▸ Task details
Word for word, transcribe the data below from the line with "ofAccessCode 0x104 v" to the line with "refused (DESIGN CHOICE, notes/assumptions/10.md).", keeping both of those lines.
++++ Dataset excerpts
-- ==== Sys2Proof/Laws/Decode.lean ====
section
/-! SUPPORT. The opcode map and its inverse (30_encoding.md R94, R95; 00_scope.md R7), and what the
fields of decoded words and instructions are. -/

namespace Sys2Proof

/-- In a table with no repeated opcode, an entry's opcode is looked up to its tag. -/
theorem lookupTag_of_mem {l : List (Opcode × Tag)} (h : (l.map Prod.fst).Nodup) {o : Opcode} {t : Tag}
    (hm : (o, t) ∈ l) : lookupTag o l = t := by
  induction l with
  | nil => cases hm
  | cons e l ih =>
    obtain ⟨p, u⟩ := e
    simp only [List.map_cons, List.nodup_cons] at h
    rcases List.mem_cons.1 hm with he | he
    · cases he
      exact if_pos rfl
    · have hp : p ≠ o := by
        rintro rfl
        exact h.1 (List.mem_map_of_mem (f := Prod.fst) he)
      exact (if_neg hp).trans (ih h.2 he)

/-- What a table answers other than UNKNOWN is one of its entries. -/
theorem mem_of_lookupTag {l : List (Opcode × Tag)} {o : Opcode} {t : Tag} (h : lookupTag o l = t)
    (ht : t ≠ .unknown) : (o, t) ∈ l := by
  induction l with
  | nil => exact absurd h.symm ht
  | cons e l ih =>
    obtain ⟨p, u⟩ := e
    unfold lookupTag at h
    split at h
    · rename_i hp
      rw [← h, ← hp]
      exact List.mem_cons_self
    · exact List.mem_cons_of_mem _ (ih h)

/-- A legal map repeats no opcode. -/
theorem Config.nodup_of_wf {c : Config} (h : c.wf = true) : (c.assigned.map Prod.fst).Nodup := by
  simp only [Config.wf, Bool.and_eq_true, decide_eq_true_eq] at h
  exact h.1

/-- A legal map assigns no operation the opcode 15. -/
theorem Config.ne_fifteen_of_wf {c : Config} (h : c.wf = true) {o : Opcode} {t : Tag}
    (hm : (o, t) ∈ c.assigned) : o ≠ 15 := by
  simp only [Config.wf, Bool.and_eq_true, List.all_eq_true, decide_eq_true_eq] at h
  exact h.2 o (List.mem_map_of_mem (f := Prod.fst) hm)

/-- Under a legal map an assigned opcode decodes to its tag. -/
theorem Config.tagOf_of_mem {c : Config} (h : c.wf = true) {o : Opcode} {t : Tag} (hm : (o, t) ∈ c.assigned) :
    c.tagOf o = t := lookupTag_of_mem (Config.nodup_of_wf h) hm

/-- The operation of an instruction in ID/EX never is the sentinel. -/
theorem IdEx.instr_ne_halt (d : IdEx) : d.instr ≠ .halt := by
  unfold IdEx.instr
  cases d.tag <;> simp

/-- The instruction of a decoded word does not depend on its address. -/
theorem instr_decodeIdEx (c : Config) {w : Word} (pc : Word) (h : w ≠ haltWord) :
    (decodeIdEx c w pc).instr = decode c w := by
  unfold decode
  rw [if_neg h]
  rfl

/-- A signed 6-bit immediate is the extension of its field. -/
theorem sext8_immField {imm : Byte} (h : signed6 imm = true) : sext8 (immField imm) = imm := by
  revert h; revert imm; decide

/-- An unsigned 6-bit immediate is the extension of its field. -/
theorem zext8_immField {imm : Byte} (h : unsigned6 imm = true) : zext8 (immField imm) = imm := by
  revert h; revert imm; decide

/-- A field is the low bits of its signed extension, which is in range. -/
theorem immField_sext8 (f : BitVec 6) : immField (sext8 f) = f ∧ signed6 (sext8 f) = true := by
  revert f; decide

/-- A field is the low bits of its unsigned extension, which is in range. -/
theorem immField_zext8 (f : BitVec 6) : immField (zext8 f) = f ∧ unsigned6 (zext8 f) = true := by
  revert f; decide

end Sys2Proof
end

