/-- Writing zero over the one listed cell gives the empty memory. -/
theorem witness_CanonicalMemoriesAreEqual : Memory.wf 64 (writeCell [((3 : Nat), (0x22 : Byte))] 3 0x00) = true ∧
    Memory.wf 64 ([] : List Host.Cell) = true ∧
    ∀ a : Nat, readCell (writeCell [((3 : Nat), (0x22 : Byte))] 3 0x00) a = readCell ([] : List Host.Cell) a :=
  ⟨by decide, by decide, fun _ => rfl⟩

theorem witness_RegisterReadAfterWrite : State.reset.cfg.r0Zero = false ∧ (State.reset.withCfg r0On).cfg.r0Zero = true ∧
    (63 : RegIdx) ≠ 0 := by decide

theorem witness_SnapshotShowsTheState : (1023 : Nat) < 1024 ∧ (2047 : Nat) < 2048 := by decide

/-- A run that halts and one that ends at its budget. -/
theorem witness_ControllerOutcomes : (run (some 4) legalStart).outcome = .halted ∧
    (run (some 3) legalStart).outcome = .budget := by decide

/-- A word that acts in EX, and the sentinel. -/
theorem witness_PlacedWordRunsNext : (0x0042 : Word) ≠ haltWord ∧ Memory.wf imemWords State.reset.imem = true := by
  decide

end Sys2Proof.Tests
end

/-! Bubbles (10_state.md R39): the stage of an invalid pipeline register is idle, and a step reads of an
invalid register its validity bit alone. -/

namespace Sys2Proof.Machine

/-! ### The fields a step sets in the same way with and without a flush -/

@[simp] theorem stepResult_rf (s : State) (f : ExEffect) (g : IfEffect) :
    (stepResult s f g).rf = (writeBack s).rf := by
  unfold stepResult; split <;> rfl

@[simp] theorem stepResult_sreg (s : State) (f : ExEffect) (g : IfEffect) :
    (stepResult s f g).sreg = f.sreg := by
  unfold stepResult; split <;> rfl

@[simp] theorem stepResult_dmem (s : State) (f : ExEffect) (g : IfEffect) :
    (stepResult s f g).dmem = f.dmem := by
  unfold stepResult; split <;> rfl

@[simp] theorem stepResult_exwb (s : State) (f : ExEffect) (g : IfEffect) :
    (stepResult s f g).exwb = f.exwb := by
  unfold stepResult; split <;> rfl

@[simp] theorem stepResult_diag (s : State) (f : ExEffect) (g : IfEffect) :
    (stepResult s f g).diag =
      s.diag ++ stamped (s.cycle + 1) f.raised ++ stamped (s.cycle + 1) g.raised := by
  unfold stepResult; split <;> rfl

/-! ### The diagnostics of executed instructions -/

@[simp] theorem executedDiags_append (l m : List Event) :
    executedDiags (l ++ m) = executedDiags l ++ executedDiags m := by
  simp [executedDiags]

@[simp] theorem executedDiags_stamped (n : Nat) (l : List Diag) :
    executedDiags (stamped n l) = l.filter ofExecution := by
  have hmap : (stamped n l).map Event.diag = l := by
    rw [stamped, List.map_map]
    exact List.map_id l
  rw [executedDiags, hmap]

/-- IF raises no diagnostic of an executed instruction. -/
@[simp] theorem fetchEffect_raised_executed (s : State) (n : Nat) :
    (fetchEffect s n).raised.filter ofExecution = [] := by
  unfold fetchEffect
  split_ifs <;> rfl

/-! ### The stage of an invalid register is idle -/

/-- WB of a bubble writes no register. -/
theorem writeBack_rf_of_bubble {s : State} (h : s.exwb.valid = false) : (writeBack s).rf = s.rf := by
  simp [writeBack, h]

/-- ID of a bubble hands on a bubble. -/
theorem idResult_valid_of_bubble {s : State} (h : s.ifid.valid = false) : (idResult s).valid = false := by
  simp [idResult, h]

/-- ID/EX is invalid after a cycle that flushed or had a bubble in ID. -/
theorem stepResult_idex_valid_of_bubble {s : State} (h : s.ifid.valid = false) (f : ExEffect) (g : IfEffect) :
    (stepResult s f g).idex.valid = false := by
  unfold stepResult
  split
  · rfl
  · exact idResult_valid_of_bubble h

/-- EX of a bubble, in the cycle from `s`. -/
theorem stageEffect_exState_of_bubble {s : State} (h : s.idex.valid = false) :
    stageEffect (writeBack (beginCycle s)) = ⟨s.sreg, s.dmem, [], bubbleExWb (s.cycle + 1), none⟩ :=
  stageEffect_bubble (s := writeBack (beginCycle s)) h

/-! ### A step does not see what an invalid register holds -/

theorem maskBubbles_engine (s : State) : (maskBubbles s).engine = s.engine := rfl

theorem writeBack_rf_maskBubbles (s : State) : (writeBack (maskBubbles s)).rf = (writeBack s).rf := by
  cases h : s.exwb.valid with
  | false =>
    have hm : (maskBubbles s).exwb.valid = false := by simp [maskBubbles, h, zeroExWb]
    rw [writeBack_rf_of_bubble h, writeBack_rf_of_bubble hm]
    rfl
  | true =>
    have hm : (maskBubbles s).exwb = s.exwb := by simp [maskBubbles, h]
    simp only [writeBack, State.withRf_rf, hm]
    rfl

theorem stageEffect_maskBubbles (s : State) :
    stageEffect (writeBack (beginCycle (maskBubbles s))) = stageEffect (writeBack (beginCycle s)) := by
  cases h : s.idex.valid with
  | false =>
    have hm : (maskBubbles s).idex.valid = false := by simp [maskBubbles, h, zeroIdEx]
    rw [stageEffect_exState_of_bubble h, stageEffect_exState_of_bubble hm]
    rfl
  | true =>
    have hm : (maskBubbles s).idex = s.idex := by simp [maskBubbles, h]
    have hreg : (writeBack (beginCycle (maskBubbles s))).reg = (writeBack (beginCycle s)).reg :=
      funext (reg_congr rfl (writeBack_rf_maskBubbles s))
    simp only [stageEffect, exState_idex, hm, h, if_true, hreg]
    rfl

theorem idResult_maskBubbles (s : State) : idResult (maskBubbles s) = idResult s := by
  cases h : s.ifid.valid with
  | false => simp [idResult, maskBubbles, h, zeroIfId]
  | true => simp [idResult, maskBubbles, h]

theorem stepResult_maskBubbles (s : State) (f : ExEffect) (g : IfEffect) :
    stepResult (maskBubbles s) f g = stepResult s f g := by
  unfold stepResult
  rw [writeBack_rf_maskBubbles, idResult_maskBubbles]
  rfl

/-- Blotting out the bubbles first leads to the very same next state: every pipeline register is written anew. -/
theorem step_maskBubbles {s : State} (h : s.engine ≠ .halted) : step (maskBubbles s) = step s := by
  rw [step_eq h, step_eq (s := maskBubbles s) h, stageEffect_maskBubbles, stepResult_maskBubbles]
  rfl

/-- A step keeps "differ in the contents of invalid pipeline registers only": HALTED changes nothing, and any
other engine reaches one and the same state. -/
theorem step_respects_maskBubbles {s s' t t' : State} (hm : maskBubbles s = maskBubbles s')
    (ht : step s = .next t) (ht' : step s' = .next t') : maskBubbles t = maskBubbles t' := by
  have he : s.engine = s'.engine := by rw [← maskBubbles_engine s, hm, maskBubbles_engine]
  by_cases h : s.engine = .halted
  · rw [step_halted h] at ht
    rw [step_halted (he ▸ h)] at ht'
    cases ht
    cases ht'
    exact hm
  · have hstep : step s = step s' := by
      rw [← step_maskBubbles h, hm, step_maskBubbles (he ▸ h)]
    rw [hstep, ht'] at ht
    cases ht
    rfl

/-- Settles O40: the idle clauses are read off the closed form of the step, stage by stage; the noninterference
clause holds because blotting out the bubbles before a step does not change its result. -/
theorem invalidRegistersCarryNothing : Obligations.InvalidRegistersCarryNothing := by
  refine ⟨fun s t hs ht => ?_, fun _ _ _ _ => step_respects_maskBubbles⟩
  obtain rfl := eq_stepResult hs ht
  refine ⟨fun hx => ?_, fun hd => ?_, fun hf => stepResult_idex_valid_of_bubble hf _ _⟩
  · rw [stepResult_rf, writeBack_rf_of_bubble hx]
  · have hex := stageEffect_exState_of_bubble hd
    simp [flushTaken_eq, hex]
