-- ==== Sys2Proof/Decode.lean ====
section
/-! DEFINITION. Decoding an access into an operation, total, refusing by name what is no admitted access; then the
encoder (spec/30_encoding.md R66 to R73, R77; 20_memory.md R47, R48). -/

namespace Sys2Proof

/-- Why an access is no operation of the engine (20_memory.md R48, 60_exceptions.md R174). -/
inductive DecodeError where
  /-- The access is not 32 bits wide. -/
  | width
  /-- The offset is not a multiple of 4. -/
  | misaligned
  /-- The offset is 0x40 or more. -/
  | outside
deriving DecidableEq, Repr

/-! The command word CMDW (30_encoding.md R66). -/

/-- OPC, bits [3:0]. -/
def opcOf (w : Word) : BitVec 4 := w.extractLsb' 0 4

/-- RSV0, bits [7:4]. -/
def rsv0Of (w : Word) : BitVec 4 := w.extractLsb' 4 4

/-- FID, bits [11:8]. -/
def fidOf (w : Word) : BitVec 4 := w.extractLsb' 8 4

/-- RSV1, bits [31:12]. -/
def rsv1Of (w : Word) : BitVec 20 := w.extractLsb' 12 20

/-- `decode(w)` of 30_encoding.md R70: total on every 32-bit word. -/
def decodeCommand (w : Word) : Instr :=
  if rsv0Of w ≠ 0 ∨ rsv1Of w ≠ 0 then .reservedCmd w
  else if opcOf w = 0x1 ∧ fidOf w = 0 then .init
  else if opcOf w = 0x2 then .start (fidOf w)
  else if opcOf w = 0x3 then .startCshake (fidOf w)
  else if opcOf w = 0x4 ∧ fidOf w = 0 then .finish
  else .reservedCmd w

/-- A 32-bit read of offset `off` (access codes 0x000 to 0x03C, 30_encoding.md R73, R77). -/
def decodeRead (off : Nat) : Option Instr :=
  match off with
  | 0x00 => some .noEffectRdCmd
  | 0x04 => some .rdStatus
  | 0x08 => some .noEffectRdDin
  | 0x0C => some .squeeze
  | 0x10 => some .rdNlenLo
  | 0x14 => some .rdNlenHi
  | 0x18 => some .rdSlenLo
  | 0x1C => some .rdSlenHi
  | 0x20 => some .rdOlenLo
  | 0x24 => some .rdOlenHi
  | 0x28 => some .rdInfo
  | 0x2C => some .rdIndex
  | 0x30 => some .rdRemLo
  | 0x34 => some .rdRemHi
  | 0x38 => some .noEffectRd38
  | 0x3C => some .noEffectRd3C
  | _ => none

/-- A 32-bit write of `v` to offset `off` (access codes 0x100 to 0x13C). -/
def decodeWrite (off : Nat) (v : Word) : Option Instr :=
  match off with
  | 0x00 => some (decodeCommand v)
  | 0x04 => some (.noEffectWrStatus v)
  | 0x08 => some (.absorb v)
  | 0x0C => some (.noEffectWrDout v)
  | 0x10 => some (.wrNlenLo v)
  | 0x14 => some (.wrNlenHi v)
  | 0x18 => some (.wrSlenLo v)
  | 0x1C => some (.wrSlenHi v)
  | 0x20 => some (.wrOlenLo v)
  | 0x24 => some (.wrOlenHi v)
  | 0x28 => some (.noEffectWrInfo v)
  | 0x2C => some (.noEffectWrIndex v)
  | 0x30 => some (.noEffectWrRemLo v)
  | 0x34 => some (.noEffectWrRemHi v)
  | 0x38 => some (.noEffectWr38 v)
  | 0x3C => some (.noEffectWr3C v)
  | _ => none

/-- The offset of an access. -/
def Access.off : Access → Nat
  | .read _ off => off
  | .write _ off _ => off

/-- The width of an access. -/
def Access.width : Access → Width
  | .read width _ => width
  | .write width _ _ => width

/-- The accesses a model admits: aligned, 32 bits wide, inside the window (20_memory.md R46, R48). -/
abbrev Access.admitted (a : Access) : Prop := a.width = .word ∧ a.off % 4 = 0 ∧ a.off < 0x40

/-- The operation an admitted access names, by direction and offset. -/
def decodeAdmitted : Access → Option Instr
  | .read _ off => decodeRead off
  | .write _ off v => decodeWrite off v

/-- Decoding, total: the width is tested first, then the alignment, then the window. -/
def decode (a : Access) : Except DecodeError Instr :=
  if a.width ≠ .word then .error .width
  else if a.off % 4 ≠ 0 then .error .misaligned
  else
    match decodeAdmitted a with
    | some i => .ok i
    | none => .error .outside

/-! Access codes (30_encoding.md R73) and the encoder. -/

/-- The access of a 9-bit access code `AC = dir << 8 | off`, with the value written if it is a write. -/
def ofAccessCode (ac : BitVec 9) (v : Word) : Access :=
  let off := (ac.extractLsb' 0 8).toNat
  if ac.getLsbD 8 then .write .word off v else .read .word off

/-- The command word of OPC and FID, every reserved bit 0 (30_encoding.md R66, R75). -/
def commandWord (opc fid : BitVec 4) : Word := fid.setWidth 32 <<< 8 ||| opc.setWidth 32

/-- The access that issues an operation, from the tables of 30_encoding.md R67 and R77. -/
def encode : Instr → Access
  | .init => ofAccessCode 0x100 (commandWord 0x1 0)
  | .start fid => ofAccessCode 0x100 (commandWord 0x2 fid)
  | .startCshake fid => ofAccessCode 0x100 (commandWord 0x3 fid)
  | .finish => ofAccessCode 0x100 (commandWord 0x4 0)
  | .reservedCmd w => ofAccessCode 0x100 w
  | .absorb v => ofAccessCode 0x108 v
  | .squeeze => ofAccessCode 0x00C 0
  | .rdStatus => ofAccessCode 0x004 0
  | .rdInfo => ofAccessCode 0x028 0
  | .rdIndex => ofAccessCode 0x02C 0
  | .rdRemLo => ofAccessCode 0x030 0
  | .rdRemHi => ofAccessCode 0x034 0
  | .wrNlenLo v => ofAccessCode 0x110 v
  | .rdNlenLo => ofAccessCode 0x010 0
  | .wrNlenHi v => ofAccessCode 0x114 v
  | .rdNlenHi => ofAccessCode 0x014 0
  | .wrSlenLo v => ofAccessCode 0x118 v
  | .rdSlenLo => ofAccessCode 0x018 0
  | .wrSlenHi v => ofAccessCode 0x11C v
  | .rdSlenHi => ofAccessCode 0x01C 0
  | .wrOlenLo v => ofAccessCode 0x120 v
  | .rdOlenLo => ofAccessCode 0x020 0
  | .wrOlenHi v => ofAccessCode 0x124 v
  | .rdOlenHi => ofAccessCode 0x024 0
  | .noEffectRdCmd => ofAccessCode 0x000 0
  | .noEffectRdDin => ofAccessCode 0x008 0
  | .noEffectWrStatus v => ofAccessCode 0x104 v
  | .noEffectWrDout v => ofAccessCode 0x10C v
  | .noEffectWrInfo v => ofAccessCode 0x128 v
  | .noEffectWrIndex v => ofAccessCode 0x12C v
  | .noEffectWrRemLo v => ofAccessCode 0x130 v
  | .noEffectWrRemHi v => ofAccessCode 0x134 v
  | .noEffectRd38 => ofAccessCode 0x038 0
  | .noEffectRd3C => ofAccessCode 0x03C 0
  | .noEffectWr38 v => ofAccessCode 0x138 v
  | .noEffectWr3C v => ofAccessCode 0x13C v

/-! The numbering of opcode_table.json: a command row is a 32-bit word written to CMD; an access row is its 9-bit
access code, with every bit of a write's value 0. Bits above those put the access outside the window, so that it is
refused (DESIGN CHOICE, notes/assumptions/10.md). -/

/-- The access that the table's bits `w` of a row of `nbits` bits stand for. -/
def tableAccess (nbits w : Nat) : Access :=
  if nbits ≤ 16 then
    let off := w % 256 + 256 * (w / 512)
    if w / 256 % 2 = 1 then .write .word off 0 else .read .word off
  else .write .word (64 * (w / 2 ^ 32)) (BitVec.ofNat 32 w)

/-- The instruction the decoder reads from a row's bits. -/
def decodeTableWord (nbits w : Nat) : Option Instr :=
  match decode (tableAccess nbits w) with
  | .ok i => some i
  | .error _ => none

end Sys2Proof
end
++++++++
▸ Exercise response
  | .noEffectWrStatus v => ofAccessCode 0x104 v
  | .noEffectWrDout v => ofAccessCode 0x10C v
  | .noEffectWrInfo v => ofAccessCode 0x128 v
  | .noEffectWrIndex v => ofAccessCode 0x12C v
  | .noEffectWrRemLo v => ofAccessCode 0x130 v
  | .noEffectWrRemHi v => ofAccessCode 0x134 v
  | .noEffectRd38 => ofAccessCode 0x038 0
  | .noEffectRd3C => ofAccessCode 0x03C 0
  | .noEffectWr38 v => ofAccessCode 0x138 v
  | .noEffectWr3C v => ofAccessCode 0x13C v

/-! The numbering of opcode_table.json: a command row is a 32-bit word written to CMD; an access row is its 9-bit
access code, with every bit of a write's value 0. Bits above those put the access outside the window, so that it is
refused (DESIGN CHOICE, notes/assumptions/10.md). -/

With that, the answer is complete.